李平水突然激动起来,说,“说老实话,我真的很羡慕你们,我对她从来也没有过这样的感情,她对我也没有。我不知道,这样的时候我结婚合不合适。部队那么乱,我的家在绍兴农村。局势再这样发展下去,迟早我们这些下面的干部会被殃及的。我对她一点也不了解,我甚至不知道冲我们省军区时,也有她一份,这不是太滑稽了吗?”
李平水茫然地看着抗得茶,他愿意把这样的话说给这位初相识的人听,他信任他,相信他是一个有判断力的朋友。杭得茶也认真地听着,他不能告诉对方他所知道的事实真相,还有一些关于新娘的更可怕的事实真相,是连他杭得茶也不知道的。
还要和最不愿意见面的人交手。想起这个人的名字杭得茶都会窒息,同时却在精心策划与他的战斗。一个杭得茶与另一个杭得茶像揉面一样在进行日复一日的磨合,自从白夜走后,他没有和吴坤讲过一句话。这并不等于说他们没有再见过面。恰恰相反,他们见面的机会越来越多。他们在江南大学里简直进行了一场小型的土地革命,他们各自划分了自己的势力范围,这又是吴坤始料未及的。吴派是资格最老的,在各路诸侯中理当称雄的。杭派却神龙见首不见尾,一旦亮相,异峰突起,大旗一杆,招兵买马,顿时就成吴派最大的对立面。他们甚至在地理位置上也做到了针锋相对。两幢大楼,各占一幢,中间那个大操场,以往是吴、杭二人每天来此挥羽毛球拍的地方,现在成了吴、杭二派的三八线地带。小规模的冲突不断发生,吴坤和杭得茶用电话进行指挥的时候,可以各自在办公室里看到对方手提话筒的身影。他们各自拥有各自的汽车,擦肩而过的时候,各自都盛气凌人。偶尔他们也会有面对面相对而过之时,每当这时候,双方都表情傲慢,但内心都痛苦。在杭得茶,那是他彻底背叛了自己以往的生活方式,他为他的新生活而痛苦。在吴坤,则是友谊破灭的痛苦。这是很难让人理解的。当他抽象地想到那个杭得茶时,他只是他对立面的一个重要对手,而一旦看到活生生的人,看到那双同样的眼睛里的完全不同了的目光,他会为失去的温情而痛苦。他并不希望得茶真正成为与他一样的人。有许多时候他讨厌自己,因此反而喜欢从前的那个杭得茶,那个在花木深房里给他讲解陆氏鼎的杭得茶。仅仅一年时间,他到哪里去了?

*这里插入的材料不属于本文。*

-- ==== Sys2Proof/Config.lean ====
section
/-! DEFINITION. What a plant configures (coil records, point map, override rules, port and global
settings, the settings image) as plain data, the capacities of 00_scope.md, and the values the
manual leaves open, as constants without a body. -/

namespace Sys2Proof

/-- A coil number, coil 0 to coil 15. -/
abbrev CoilId := Fin 16

/-- How a contact is cold for a coil (R1, R112). -/
inductive ContactPolarity where
  | openCold
  | closedCold
  deriving DecidableEq, Repr

/-- The contact field of a coil record: an input and its polarity (R1). -/
structure ContactRef where
  input : Fin 16
  polarity : ContactPolarity
  deriving DecidableEq, Repr

/-- The configuration fields of a coil record in the order of R1's table, but for enabled_in_image,
which the coil record holds beside them (R3). °cC values are Int, times and counts Nat. -/
structure CoilConfig where
  faceQuorum : Nat
  airLimit : Int
  waterLimit : Int
  watchBand : Int
  guardBand : Int
  hysteresis : Int
  hardBand : Int
  tripDose : Nat
  leak : Nat
  lookahead : Nat
  degradeMargin : Int
  watchDwell : Nat
  guardDwell : Nat
  startupHold : Nat
  autoReset : Option Nat
  lockoutCount : Nat
  lockoutWindow : Nat
  blindTripTime : Nat
  blindTripOat : Int
  coldWeatherOat : Option Int
  contact : Option ContactRef
  drivesTripLine : Bool
  followsPlantTrip : Bool
  deriving DecidableEq, Repr

/-- Owner of a point map entry (R6). -/
inductive Owner where
  | coil (c : CoilId)
  | plant
  deriving DecidableEq, Repr

/-- Role of a point map entry; a FACE entry has a face index 1 to 6 (R6). -/
inductive Role where
  | face (index : Nat)
  | water
  | oat
  deriving DecidableEq, Repr

/-- Configuration fields of a point map entry (R6). -/
structure PointConfig where
  station : Nat
  channel : Nat
  owner : Owner
  role : Role
  offset : Int
  maxAge : Nat
  pollInterval : Nat
  deriving DecidableEq, Repr

/-- Role tag of an override rule (R11). -/
inductive RoleTag where
  | heatingValve
  | pump
  | oaDamper
  | fan
  | other
  deriving DecidableEq, Repr

/-- Level of an override rule: W, G or T (R11). -/
inductive RuleLevel where
  | w
  | g
  | t
  deriving DecidableEq, Repr

/-- Mode of an override rule (R11). -/
inductive RuleMode where
  | floor
  | ceiling
  | force
  deriving DecidableEq, Repr

/-- An override rule (R11); its key is (coil, station, channel, level). -/
structure OverrideRule where
  coil : CoilId
  station : Nat
  channel : Nat
  tag : RoleTag
  level : RuleLevel
  mode : RuleMode
  value : Int
  refresh : Nat
  restore : Bool
  deriving DecidableEq, Repr

/-- Line polarity of a port (R137, R138). -/
inductive Polarity where
  | normal
  | inverted
  deriving DecidableEq, Repr

/-- The two settings both ports have (R137). -/
structure PortSettings where
  divisor : Nat
  polarity : Polarity
  deriving DecidableEq, Repr

/-- The four global settings of SET-PORTS (R176). -/
structure GlobalSettings where
  contactDebounce : Nat
  plantTripRelease : Nat
  moderation : Nat
  noticesOn : Bool
  deriving DecidableEq, Repr

/-- The contents of the settings image in the order of R184's table, but for the check word. -/
structure ImageContents where
  relaySet : List Nat
  coils : List (CoilConfig × Bool)
  points : List (Option PointConfig)
  rules : List (Option OverrideRule)
  trunk : PortSettings
  branch : PortSettings
  responseTimeout : Nat
  globals : GlobalSettings
  deriving DecidableEq, Repr

namespace Config

/-- Capacities (00_scope.md, Capacities at a glance). -/
abbrev coilCount : Nat := 16
abbrev pointCapacity : Nat := 96
abbrev ruleCapacity : Nat := 48
abbrev recordCapacity : Nat := 48
abbrev relaySetCapacity : Nat := 32
abbrev relayQueueCapacity : Nat := 7
abbrev trunkPlaces : Nat := 10
abbrev reservedLimit : Nat := 7
abbrev ringCapacity : Nat := 8
abbrev tripHistoryCapacity : Nat := 4

/-- FREE VALUE (DESIGN CHOICE, log 3): what the 32-bit plant clock holds after the second in which
it stood at 4294967295; the manual does not say. Applied to the state's counter of free values. -/
opaque plantClockPastTop : Nat → BitVec 32

/-- FREE VALUE (DESIGN CHOICE, log 7): the bytes of the relay set in the settings image. R184 gives the
order of the image's contents and no byte layout of any of them. -/
opaque imageRelaySet : List Nat → List Byte

/-- FREE VALUE (DESIGN CHOICE, log 7): the bytes of the coil records in the settings image (R184). -/
opaque imageCoils : List (CoilConfig × Bool) → List Byte

/-- FREE VALUE (DESIGN CHOICE, log 7): the bytes of the point map in the settings image (R184). -/
opaque imagePoints : List (Option PointConfig) → List Byte

/-- FREE VALUE (DESIGN CHOICE, log 7): the bytes of the override rules in the settings image (R184). -/
opaque imageRules : List (Option OverrideRule) → List Byte

/-- FREE VALUE (DESIGN CHOICE, log 7): the bytes of the port settings in the settings image (R184): trunk,
branch, branch response timeout. -/
opaque imagePorts : PortSettings → PortSettings → Nat → List Byte

/-- FREE VALUE (DESIGN CHOICE, log 7): the bytes of the global settings in the settings image (R184). -/
opaque imageGlobals : GlobalSettings → List Byte

/-- FREE VALUE (DESIGN CHOICE, log 11): whether the two bytes of a rule's value in LOAD-RULE are a signed
number. R179 makes "actuator command values" signed and all other numbers unsigned, and does not say
which of them a rule's value is. -/
opaque ruleValueSigned : Bool

/-- FREE VALUE (DESIGN CHOICE, log 10): the gap timer after a false start, from the samples it had left
when the first sample at space stopped it. R134 stops it at the first sample of the next character, R122
says that a false start is no character, and neither says how the timer goes on. `none` is stopped. -/
opaque gapAfterFalseStart : Nat → Option Nat

end Config

end Sys2Proof
end

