-- ==== Sys2Proof/Machine/Transmit.lean ====
section
/-! DEFINITION. What a port's transmitter sends, bit by bit (R121, R141, R142), and how a transmission
begins and ends for the port (R136, R140, R144, R145). -/

namespace Sys2Proof.Machine

/-- Bit times of the preamble: one character time of mark (R141). -/
abbrev preambleBits : Nat := 11

/-- Bit times of preamble, break and the mark after it (R141, R142). -/
abbrev breakEndBits : Nat := 44

/-- Samples of one bit time (R137). -/
abbrev samplesPerBit : Nat := 16

/-- The level of a bit value: 1 is mark (R121). -/
def levelOfBit (b : Bool) : Level := if b then .mark else .space

/-- The level of bit `j`, 0 to 10, of the character at position `pos` with data `d` (R121). -/
def charLevel (pos : Nat) (d : Byte) (j : Nat) : Level :=
  if j = 0 then .space
  else if j ≤ 8 then levelOfBit (d.getLsbD (j - 1))
  else if j = 9 then levelOfBit (pos == 0)
  else .mark

/-- Bit times before the first start bit. -/
def Transmission.leadBits (t : Transmission) : Nat := if t.withBreak then breakEndBits else preambleBits

/-- Bit times of the whole transmission. -/
def Transmission.totalBits (t : Transmission) : Nat := t.leadBits + 11 * t.bytes.length

/-- The level sent in bit time `b` of a transmission (R141, R142). -/
def Transmission.levelSent (t : Transmission) (b : Nat) : Level :=
  if b < preambleBits then .mark
  else if b < t.leadBits then (if b < 33 then .space else .mark)
  else
    let k := b - t.leadBits
    charLevel (k / 11) (t.bytes.getD (k / 11) 0) (k % 11)

/-- The majority of three samples (R122, R143). -/
def majority (a b c : Level) : Level := if a = b then a else c

/-- A port begins a transmission: the line idle condition ends (R140), and its receiver abandons a
partial telegram without count and takes no characters (R136). -/
def Port.beginTransmission (x : Port) (bytes : List Byte) (withBreak : Bool) (owner : TxOwner) : Port :=
  { x with
    receiver := .hunt
    waitMark := true
    gapTimer := none
    sampler := none
    idleCount := 0
    lineIdle := false
    tx := some { bytes := bytes, withBreak := withBreak, elapsed := 0, eighth := .mark, ninth := .mark,
                 owner := owner } }

/-- A transmission ends, by completion or by loss: the driver is released, the receiver resumes in HUNT
waiting for mark (R136), and the idle count starts from 0 with the next sample (R140). -/
def Port.endTransmission (x : Port) : Port :=
  { x with
    receiver := .hunt
    waitMark := true
    gapTimer := none
    sampler := none
    idleCount := 0
    lineIdle := false
    tx := none }

end Sys2Proof.Machine
end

他们之间的再一次接触,正是杭得茶在接到白夜的信之后不久。吴坤给他打电话,让他到涌金公园茶室去见一面。这让得茶多少有些不解,透过窗户,他看到对面大楼里吴坤办公室中他的身影。得茶还在犹豫,他看见吴坤已经走到了门边。一会儿工夫,他就下了楼,骑上自行车,这说明此次会见纯粹私人性质。得茶跟着他下了楼,他没有骑车,慢慢地走着,然后坐公交车。他非常不愿意见他,并且开始了解自己,原来他并不像从前表现的那样,真的就与吴坤亲密无间。他努力地想去回报他人的热情,其实他对这热情并没有真正的投契。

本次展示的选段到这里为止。